What you have to do:
This exercise calls for every line of the data below with the string "outcomes" in it.

(Stored data entries)
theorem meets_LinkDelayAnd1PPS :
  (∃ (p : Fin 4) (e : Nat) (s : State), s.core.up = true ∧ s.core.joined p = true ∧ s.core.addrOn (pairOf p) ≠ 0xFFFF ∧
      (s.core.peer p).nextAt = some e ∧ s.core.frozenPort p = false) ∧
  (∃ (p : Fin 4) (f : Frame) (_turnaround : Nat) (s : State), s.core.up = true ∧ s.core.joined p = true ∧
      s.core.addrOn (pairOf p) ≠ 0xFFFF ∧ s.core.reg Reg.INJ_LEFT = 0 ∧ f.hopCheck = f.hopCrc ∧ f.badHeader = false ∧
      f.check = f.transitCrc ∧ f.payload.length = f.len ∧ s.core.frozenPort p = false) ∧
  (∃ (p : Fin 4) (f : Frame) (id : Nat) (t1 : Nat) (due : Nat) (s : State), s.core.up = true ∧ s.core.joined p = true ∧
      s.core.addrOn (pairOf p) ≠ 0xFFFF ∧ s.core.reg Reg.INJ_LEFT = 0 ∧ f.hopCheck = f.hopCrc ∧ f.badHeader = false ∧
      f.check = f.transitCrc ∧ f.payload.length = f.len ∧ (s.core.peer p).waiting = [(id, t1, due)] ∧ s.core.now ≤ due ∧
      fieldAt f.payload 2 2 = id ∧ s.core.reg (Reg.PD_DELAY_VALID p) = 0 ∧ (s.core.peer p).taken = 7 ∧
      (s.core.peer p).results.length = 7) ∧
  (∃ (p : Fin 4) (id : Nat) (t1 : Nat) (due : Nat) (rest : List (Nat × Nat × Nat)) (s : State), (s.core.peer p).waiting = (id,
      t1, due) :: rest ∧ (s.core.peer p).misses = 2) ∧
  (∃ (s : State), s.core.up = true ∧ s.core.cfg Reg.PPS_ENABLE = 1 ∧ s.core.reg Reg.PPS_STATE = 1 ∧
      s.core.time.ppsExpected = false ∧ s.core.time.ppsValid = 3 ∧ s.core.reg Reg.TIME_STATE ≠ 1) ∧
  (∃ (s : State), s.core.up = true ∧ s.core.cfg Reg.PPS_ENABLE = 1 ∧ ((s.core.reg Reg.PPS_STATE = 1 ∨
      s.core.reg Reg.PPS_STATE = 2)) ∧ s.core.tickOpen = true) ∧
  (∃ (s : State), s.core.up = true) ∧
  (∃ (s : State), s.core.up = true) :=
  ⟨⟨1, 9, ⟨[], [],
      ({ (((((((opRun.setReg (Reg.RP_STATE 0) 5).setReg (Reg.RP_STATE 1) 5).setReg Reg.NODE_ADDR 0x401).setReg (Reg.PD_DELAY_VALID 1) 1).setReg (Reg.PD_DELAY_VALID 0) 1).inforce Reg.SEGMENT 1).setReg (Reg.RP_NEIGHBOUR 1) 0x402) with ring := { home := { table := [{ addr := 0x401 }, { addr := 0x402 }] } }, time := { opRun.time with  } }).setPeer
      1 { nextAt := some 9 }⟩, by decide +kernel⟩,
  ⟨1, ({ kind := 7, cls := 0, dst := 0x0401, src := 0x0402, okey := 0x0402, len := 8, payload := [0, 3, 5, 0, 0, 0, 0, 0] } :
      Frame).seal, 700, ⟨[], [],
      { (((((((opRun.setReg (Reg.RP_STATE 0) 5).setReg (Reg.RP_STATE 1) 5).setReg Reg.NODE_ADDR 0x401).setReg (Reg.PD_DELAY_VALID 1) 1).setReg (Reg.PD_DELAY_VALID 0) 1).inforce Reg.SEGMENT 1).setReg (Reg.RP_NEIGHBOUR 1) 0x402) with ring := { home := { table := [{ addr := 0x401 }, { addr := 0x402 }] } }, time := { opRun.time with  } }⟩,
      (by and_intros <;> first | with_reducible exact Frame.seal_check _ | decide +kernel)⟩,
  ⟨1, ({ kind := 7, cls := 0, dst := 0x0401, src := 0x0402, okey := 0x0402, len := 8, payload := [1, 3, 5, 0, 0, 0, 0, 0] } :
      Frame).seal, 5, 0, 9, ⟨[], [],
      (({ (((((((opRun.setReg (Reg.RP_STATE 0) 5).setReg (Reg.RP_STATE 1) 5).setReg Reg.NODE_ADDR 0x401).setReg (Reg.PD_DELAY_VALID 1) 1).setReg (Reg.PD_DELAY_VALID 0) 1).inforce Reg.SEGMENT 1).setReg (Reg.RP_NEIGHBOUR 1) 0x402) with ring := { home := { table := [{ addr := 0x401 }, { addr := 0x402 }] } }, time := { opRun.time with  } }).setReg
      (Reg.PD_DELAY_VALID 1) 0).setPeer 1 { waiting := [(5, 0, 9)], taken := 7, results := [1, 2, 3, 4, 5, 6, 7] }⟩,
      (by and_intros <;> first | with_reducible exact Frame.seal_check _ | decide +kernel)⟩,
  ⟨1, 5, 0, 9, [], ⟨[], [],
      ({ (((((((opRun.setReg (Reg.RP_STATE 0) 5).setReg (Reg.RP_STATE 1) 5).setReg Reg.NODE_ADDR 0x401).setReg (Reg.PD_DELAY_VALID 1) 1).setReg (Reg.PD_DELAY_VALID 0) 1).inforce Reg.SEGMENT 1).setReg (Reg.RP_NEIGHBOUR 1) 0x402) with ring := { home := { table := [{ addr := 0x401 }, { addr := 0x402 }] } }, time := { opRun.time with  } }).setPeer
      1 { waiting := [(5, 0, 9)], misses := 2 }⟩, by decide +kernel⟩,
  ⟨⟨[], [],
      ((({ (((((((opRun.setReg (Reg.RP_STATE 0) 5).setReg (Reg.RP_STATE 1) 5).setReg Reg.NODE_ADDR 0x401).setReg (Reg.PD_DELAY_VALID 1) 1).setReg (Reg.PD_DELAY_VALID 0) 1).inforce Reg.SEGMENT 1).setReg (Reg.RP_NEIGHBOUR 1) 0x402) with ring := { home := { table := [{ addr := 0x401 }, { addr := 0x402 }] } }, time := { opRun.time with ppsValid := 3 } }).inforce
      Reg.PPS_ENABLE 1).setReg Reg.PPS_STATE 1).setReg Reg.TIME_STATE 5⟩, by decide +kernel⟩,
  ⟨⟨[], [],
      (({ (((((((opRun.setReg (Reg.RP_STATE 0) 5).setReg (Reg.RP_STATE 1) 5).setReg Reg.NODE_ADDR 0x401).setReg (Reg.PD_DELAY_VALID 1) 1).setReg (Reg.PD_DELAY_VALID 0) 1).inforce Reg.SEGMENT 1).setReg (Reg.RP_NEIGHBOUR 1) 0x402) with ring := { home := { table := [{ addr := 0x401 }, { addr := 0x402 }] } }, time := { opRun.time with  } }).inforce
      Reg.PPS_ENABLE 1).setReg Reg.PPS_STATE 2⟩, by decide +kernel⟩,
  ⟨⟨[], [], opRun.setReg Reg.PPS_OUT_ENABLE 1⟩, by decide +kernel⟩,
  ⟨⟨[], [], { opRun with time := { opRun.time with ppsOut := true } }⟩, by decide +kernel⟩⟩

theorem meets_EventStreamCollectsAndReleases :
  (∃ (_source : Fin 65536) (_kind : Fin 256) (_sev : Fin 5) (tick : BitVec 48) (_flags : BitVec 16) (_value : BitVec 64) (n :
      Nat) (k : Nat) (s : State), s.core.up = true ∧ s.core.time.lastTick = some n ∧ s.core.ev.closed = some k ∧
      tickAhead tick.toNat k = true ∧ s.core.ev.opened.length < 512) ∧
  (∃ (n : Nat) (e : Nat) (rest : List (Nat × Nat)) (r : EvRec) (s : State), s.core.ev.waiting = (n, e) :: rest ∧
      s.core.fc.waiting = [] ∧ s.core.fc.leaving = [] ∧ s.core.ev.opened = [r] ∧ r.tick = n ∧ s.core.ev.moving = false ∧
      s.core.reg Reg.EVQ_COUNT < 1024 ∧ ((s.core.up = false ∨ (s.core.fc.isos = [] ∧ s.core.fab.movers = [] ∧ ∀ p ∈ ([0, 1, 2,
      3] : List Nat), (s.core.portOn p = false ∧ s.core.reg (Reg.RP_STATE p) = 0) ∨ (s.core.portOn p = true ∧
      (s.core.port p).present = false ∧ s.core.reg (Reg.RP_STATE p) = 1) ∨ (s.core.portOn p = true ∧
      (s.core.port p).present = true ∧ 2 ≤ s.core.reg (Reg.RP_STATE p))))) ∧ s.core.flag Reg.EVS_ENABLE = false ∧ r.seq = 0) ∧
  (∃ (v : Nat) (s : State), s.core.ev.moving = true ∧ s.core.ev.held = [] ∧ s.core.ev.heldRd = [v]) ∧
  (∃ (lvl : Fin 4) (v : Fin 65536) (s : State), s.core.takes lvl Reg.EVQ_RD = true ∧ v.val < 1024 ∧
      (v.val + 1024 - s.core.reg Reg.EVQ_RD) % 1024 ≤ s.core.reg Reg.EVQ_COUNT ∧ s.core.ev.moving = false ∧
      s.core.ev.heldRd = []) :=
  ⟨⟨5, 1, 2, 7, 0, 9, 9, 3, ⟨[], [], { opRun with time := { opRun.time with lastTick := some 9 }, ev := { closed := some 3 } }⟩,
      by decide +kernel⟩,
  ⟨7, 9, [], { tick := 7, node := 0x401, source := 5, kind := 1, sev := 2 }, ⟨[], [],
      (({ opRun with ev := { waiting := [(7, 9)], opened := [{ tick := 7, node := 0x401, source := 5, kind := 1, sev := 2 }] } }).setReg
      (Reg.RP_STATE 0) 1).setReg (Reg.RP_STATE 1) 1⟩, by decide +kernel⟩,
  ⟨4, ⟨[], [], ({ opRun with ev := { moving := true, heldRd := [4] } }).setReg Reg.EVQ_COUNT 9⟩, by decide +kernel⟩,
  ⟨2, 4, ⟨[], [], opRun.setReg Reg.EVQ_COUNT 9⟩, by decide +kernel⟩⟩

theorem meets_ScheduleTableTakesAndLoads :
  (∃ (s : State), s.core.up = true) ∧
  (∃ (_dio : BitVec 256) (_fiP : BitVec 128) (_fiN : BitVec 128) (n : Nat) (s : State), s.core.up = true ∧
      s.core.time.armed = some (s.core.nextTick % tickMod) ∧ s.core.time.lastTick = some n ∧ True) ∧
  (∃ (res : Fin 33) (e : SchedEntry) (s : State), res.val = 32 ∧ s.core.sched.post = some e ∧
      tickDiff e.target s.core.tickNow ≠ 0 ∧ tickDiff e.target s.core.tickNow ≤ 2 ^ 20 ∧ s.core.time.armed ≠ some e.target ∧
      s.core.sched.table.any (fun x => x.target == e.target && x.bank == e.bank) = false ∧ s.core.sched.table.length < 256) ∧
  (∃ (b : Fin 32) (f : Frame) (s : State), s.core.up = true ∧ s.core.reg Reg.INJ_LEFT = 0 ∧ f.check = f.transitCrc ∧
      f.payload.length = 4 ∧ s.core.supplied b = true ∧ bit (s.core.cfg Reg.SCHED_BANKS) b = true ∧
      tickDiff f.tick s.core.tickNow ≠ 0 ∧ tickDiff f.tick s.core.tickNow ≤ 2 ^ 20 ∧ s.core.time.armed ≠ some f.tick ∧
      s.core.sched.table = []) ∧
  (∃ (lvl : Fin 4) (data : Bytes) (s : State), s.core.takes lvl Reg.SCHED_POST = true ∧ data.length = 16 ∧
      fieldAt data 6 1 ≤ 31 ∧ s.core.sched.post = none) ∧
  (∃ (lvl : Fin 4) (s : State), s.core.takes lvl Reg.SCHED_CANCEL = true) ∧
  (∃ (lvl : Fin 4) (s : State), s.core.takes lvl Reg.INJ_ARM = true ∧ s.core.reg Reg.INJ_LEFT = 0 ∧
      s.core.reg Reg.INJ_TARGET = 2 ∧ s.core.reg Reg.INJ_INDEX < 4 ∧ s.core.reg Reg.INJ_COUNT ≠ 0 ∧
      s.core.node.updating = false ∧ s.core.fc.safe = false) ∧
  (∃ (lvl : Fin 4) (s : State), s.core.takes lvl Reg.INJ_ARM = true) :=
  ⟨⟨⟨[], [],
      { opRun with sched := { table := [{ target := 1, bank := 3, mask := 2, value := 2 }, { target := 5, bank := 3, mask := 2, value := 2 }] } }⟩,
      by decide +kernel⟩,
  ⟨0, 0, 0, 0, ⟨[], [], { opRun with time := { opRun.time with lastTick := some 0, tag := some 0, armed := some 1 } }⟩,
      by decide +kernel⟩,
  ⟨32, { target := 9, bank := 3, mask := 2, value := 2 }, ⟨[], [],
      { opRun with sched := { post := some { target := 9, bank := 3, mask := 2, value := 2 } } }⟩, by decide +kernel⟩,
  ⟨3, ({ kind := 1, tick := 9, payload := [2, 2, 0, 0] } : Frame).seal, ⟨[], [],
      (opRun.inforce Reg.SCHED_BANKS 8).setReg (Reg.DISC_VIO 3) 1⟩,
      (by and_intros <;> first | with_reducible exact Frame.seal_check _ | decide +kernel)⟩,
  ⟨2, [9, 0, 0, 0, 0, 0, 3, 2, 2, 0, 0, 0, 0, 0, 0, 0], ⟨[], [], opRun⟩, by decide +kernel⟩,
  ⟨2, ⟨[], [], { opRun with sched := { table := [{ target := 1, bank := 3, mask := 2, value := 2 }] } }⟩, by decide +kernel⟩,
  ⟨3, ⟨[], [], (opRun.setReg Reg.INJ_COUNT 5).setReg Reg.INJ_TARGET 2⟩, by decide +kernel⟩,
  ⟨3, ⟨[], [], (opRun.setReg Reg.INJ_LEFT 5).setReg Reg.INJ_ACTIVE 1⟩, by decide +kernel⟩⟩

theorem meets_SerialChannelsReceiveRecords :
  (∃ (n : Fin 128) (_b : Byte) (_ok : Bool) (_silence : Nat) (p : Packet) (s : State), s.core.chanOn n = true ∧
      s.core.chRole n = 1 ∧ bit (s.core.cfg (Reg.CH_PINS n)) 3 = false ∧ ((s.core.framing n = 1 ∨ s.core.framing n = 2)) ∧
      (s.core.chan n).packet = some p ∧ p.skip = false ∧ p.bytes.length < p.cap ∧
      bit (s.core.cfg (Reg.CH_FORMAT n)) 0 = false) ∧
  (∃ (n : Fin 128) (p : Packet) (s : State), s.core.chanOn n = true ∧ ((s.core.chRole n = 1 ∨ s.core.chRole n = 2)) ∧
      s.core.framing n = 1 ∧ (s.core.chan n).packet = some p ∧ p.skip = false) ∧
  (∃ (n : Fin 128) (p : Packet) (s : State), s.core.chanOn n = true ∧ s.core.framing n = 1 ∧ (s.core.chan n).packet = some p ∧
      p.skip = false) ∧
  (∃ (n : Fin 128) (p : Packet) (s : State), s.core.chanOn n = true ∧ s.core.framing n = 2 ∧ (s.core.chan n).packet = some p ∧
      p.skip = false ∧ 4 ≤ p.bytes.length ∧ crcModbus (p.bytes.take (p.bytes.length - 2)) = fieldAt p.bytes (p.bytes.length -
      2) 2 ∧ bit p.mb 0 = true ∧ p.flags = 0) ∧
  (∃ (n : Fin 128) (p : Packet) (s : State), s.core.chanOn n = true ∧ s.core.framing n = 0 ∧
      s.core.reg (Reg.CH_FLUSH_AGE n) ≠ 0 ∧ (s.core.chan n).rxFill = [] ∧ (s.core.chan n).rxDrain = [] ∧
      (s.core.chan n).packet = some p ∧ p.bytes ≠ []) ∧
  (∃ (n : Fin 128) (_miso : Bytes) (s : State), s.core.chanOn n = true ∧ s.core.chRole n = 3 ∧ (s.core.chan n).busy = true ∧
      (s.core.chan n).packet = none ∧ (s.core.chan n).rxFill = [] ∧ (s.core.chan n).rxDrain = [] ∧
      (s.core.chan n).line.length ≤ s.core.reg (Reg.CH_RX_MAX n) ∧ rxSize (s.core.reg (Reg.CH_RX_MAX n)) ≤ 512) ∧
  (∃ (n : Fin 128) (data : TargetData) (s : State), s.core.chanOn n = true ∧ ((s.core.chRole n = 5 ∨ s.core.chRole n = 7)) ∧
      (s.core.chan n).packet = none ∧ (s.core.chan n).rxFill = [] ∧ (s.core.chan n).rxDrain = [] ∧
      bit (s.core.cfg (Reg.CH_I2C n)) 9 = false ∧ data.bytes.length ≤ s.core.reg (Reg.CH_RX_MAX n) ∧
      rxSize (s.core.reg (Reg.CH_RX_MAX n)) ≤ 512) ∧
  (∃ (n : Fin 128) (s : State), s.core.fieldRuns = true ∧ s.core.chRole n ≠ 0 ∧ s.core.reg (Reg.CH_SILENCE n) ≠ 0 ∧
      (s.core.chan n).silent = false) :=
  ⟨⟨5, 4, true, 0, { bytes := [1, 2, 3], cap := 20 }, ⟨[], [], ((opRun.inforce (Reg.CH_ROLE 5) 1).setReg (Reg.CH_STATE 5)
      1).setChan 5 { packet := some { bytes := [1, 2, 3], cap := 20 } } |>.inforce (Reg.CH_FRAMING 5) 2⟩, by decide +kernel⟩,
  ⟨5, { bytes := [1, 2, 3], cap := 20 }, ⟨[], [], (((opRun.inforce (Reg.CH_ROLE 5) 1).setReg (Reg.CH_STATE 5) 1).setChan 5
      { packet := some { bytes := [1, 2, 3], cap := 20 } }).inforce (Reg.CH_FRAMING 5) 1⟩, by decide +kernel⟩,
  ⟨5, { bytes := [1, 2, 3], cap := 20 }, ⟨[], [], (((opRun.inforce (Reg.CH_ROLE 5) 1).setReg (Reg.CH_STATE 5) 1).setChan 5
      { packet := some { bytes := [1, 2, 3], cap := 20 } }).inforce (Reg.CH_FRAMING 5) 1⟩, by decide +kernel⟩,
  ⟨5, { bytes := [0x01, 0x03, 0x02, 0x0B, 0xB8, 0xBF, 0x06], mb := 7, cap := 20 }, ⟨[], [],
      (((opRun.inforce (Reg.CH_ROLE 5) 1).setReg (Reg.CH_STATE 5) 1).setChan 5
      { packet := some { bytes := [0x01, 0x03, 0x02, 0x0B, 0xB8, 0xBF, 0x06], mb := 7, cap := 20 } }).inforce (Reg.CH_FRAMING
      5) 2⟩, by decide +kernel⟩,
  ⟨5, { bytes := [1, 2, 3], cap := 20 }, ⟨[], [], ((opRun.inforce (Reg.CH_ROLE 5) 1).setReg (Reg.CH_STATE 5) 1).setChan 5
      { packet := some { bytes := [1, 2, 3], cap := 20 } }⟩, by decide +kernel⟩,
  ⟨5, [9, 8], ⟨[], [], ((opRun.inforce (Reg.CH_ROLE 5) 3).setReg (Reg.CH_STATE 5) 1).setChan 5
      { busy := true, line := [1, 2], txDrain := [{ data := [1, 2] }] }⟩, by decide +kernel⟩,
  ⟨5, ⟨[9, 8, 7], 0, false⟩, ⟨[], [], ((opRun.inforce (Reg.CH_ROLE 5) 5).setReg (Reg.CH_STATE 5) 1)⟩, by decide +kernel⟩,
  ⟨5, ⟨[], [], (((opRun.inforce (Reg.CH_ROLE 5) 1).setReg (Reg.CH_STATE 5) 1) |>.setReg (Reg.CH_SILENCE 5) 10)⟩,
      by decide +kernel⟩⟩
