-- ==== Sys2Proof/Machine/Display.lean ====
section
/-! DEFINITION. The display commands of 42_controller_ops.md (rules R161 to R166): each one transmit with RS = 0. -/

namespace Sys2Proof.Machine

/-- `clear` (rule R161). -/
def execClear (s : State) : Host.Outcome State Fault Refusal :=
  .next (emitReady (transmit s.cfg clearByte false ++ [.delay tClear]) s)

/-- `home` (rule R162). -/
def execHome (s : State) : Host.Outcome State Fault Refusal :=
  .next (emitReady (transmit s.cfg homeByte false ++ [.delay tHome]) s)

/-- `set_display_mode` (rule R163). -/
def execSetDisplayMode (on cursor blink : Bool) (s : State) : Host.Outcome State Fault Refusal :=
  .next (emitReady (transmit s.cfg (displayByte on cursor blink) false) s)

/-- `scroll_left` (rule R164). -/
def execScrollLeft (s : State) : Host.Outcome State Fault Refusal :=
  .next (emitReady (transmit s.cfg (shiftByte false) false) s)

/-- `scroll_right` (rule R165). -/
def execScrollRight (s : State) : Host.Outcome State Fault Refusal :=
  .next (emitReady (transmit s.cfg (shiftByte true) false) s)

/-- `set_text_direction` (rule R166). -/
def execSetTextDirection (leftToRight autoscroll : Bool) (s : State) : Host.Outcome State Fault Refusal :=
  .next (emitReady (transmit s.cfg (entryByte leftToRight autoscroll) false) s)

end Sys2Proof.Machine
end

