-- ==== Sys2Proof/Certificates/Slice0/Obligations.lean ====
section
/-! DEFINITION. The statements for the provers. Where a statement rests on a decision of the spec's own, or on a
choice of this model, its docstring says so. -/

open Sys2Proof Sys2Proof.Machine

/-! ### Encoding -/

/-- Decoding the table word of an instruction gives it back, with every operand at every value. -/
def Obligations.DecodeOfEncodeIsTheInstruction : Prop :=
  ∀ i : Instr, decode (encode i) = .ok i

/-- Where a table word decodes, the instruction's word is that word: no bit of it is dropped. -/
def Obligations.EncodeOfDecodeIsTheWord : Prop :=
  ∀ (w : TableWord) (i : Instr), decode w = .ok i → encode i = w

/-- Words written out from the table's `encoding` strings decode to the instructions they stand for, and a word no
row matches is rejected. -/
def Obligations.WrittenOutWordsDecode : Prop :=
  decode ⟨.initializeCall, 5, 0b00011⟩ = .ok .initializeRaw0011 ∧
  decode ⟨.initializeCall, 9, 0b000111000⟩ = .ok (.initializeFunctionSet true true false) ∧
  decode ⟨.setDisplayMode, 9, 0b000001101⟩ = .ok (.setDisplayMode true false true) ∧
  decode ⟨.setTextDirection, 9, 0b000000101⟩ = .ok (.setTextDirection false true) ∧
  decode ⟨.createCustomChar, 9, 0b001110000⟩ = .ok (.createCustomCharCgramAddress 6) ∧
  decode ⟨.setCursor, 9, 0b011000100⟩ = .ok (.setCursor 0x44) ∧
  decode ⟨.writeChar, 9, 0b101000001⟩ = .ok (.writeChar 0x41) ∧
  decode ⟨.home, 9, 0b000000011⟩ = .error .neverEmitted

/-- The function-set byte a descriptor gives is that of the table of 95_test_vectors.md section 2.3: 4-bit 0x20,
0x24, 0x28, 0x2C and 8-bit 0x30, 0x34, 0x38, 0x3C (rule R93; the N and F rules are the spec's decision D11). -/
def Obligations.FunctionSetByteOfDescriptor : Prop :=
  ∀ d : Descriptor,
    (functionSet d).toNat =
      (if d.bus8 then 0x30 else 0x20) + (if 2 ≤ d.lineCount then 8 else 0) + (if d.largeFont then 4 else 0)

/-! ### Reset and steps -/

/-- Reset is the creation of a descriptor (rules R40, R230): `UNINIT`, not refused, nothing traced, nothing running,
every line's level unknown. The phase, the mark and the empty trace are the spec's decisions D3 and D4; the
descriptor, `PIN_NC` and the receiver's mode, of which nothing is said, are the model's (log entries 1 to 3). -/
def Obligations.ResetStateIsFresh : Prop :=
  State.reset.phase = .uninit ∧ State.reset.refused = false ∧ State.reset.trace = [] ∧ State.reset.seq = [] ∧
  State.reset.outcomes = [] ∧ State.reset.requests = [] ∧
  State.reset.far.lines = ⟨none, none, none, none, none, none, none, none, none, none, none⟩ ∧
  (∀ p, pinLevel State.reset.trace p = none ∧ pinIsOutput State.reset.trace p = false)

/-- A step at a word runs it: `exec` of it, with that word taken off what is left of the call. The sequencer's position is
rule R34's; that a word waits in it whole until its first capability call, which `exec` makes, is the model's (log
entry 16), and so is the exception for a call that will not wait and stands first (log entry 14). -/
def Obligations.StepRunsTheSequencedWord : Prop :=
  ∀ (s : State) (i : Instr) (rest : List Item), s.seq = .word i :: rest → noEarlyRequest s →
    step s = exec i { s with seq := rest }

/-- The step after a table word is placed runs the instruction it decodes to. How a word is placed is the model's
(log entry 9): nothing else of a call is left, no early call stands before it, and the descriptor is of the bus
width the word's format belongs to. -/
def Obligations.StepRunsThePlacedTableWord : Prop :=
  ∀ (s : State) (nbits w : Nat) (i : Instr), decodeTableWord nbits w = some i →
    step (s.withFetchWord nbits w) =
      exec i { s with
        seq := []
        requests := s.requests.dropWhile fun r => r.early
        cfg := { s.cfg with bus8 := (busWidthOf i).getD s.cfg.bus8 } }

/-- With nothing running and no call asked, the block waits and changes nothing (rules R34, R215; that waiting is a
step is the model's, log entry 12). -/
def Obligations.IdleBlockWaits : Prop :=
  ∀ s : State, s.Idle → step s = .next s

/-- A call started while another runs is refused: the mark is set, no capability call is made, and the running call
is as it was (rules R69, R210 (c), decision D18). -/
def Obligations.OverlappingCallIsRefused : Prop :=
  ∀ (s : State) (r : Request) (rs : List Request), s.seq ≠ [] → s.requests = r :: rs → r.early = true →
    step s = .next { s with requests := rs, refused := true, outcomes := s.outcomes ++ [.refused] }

Written solution:
  State.reset.outcomes = [] ∧ State.reset.requests = [] ∧
    step s = .next { s with requests := rs, refused := true, outcomes := s.outcomes ++ [.refused] }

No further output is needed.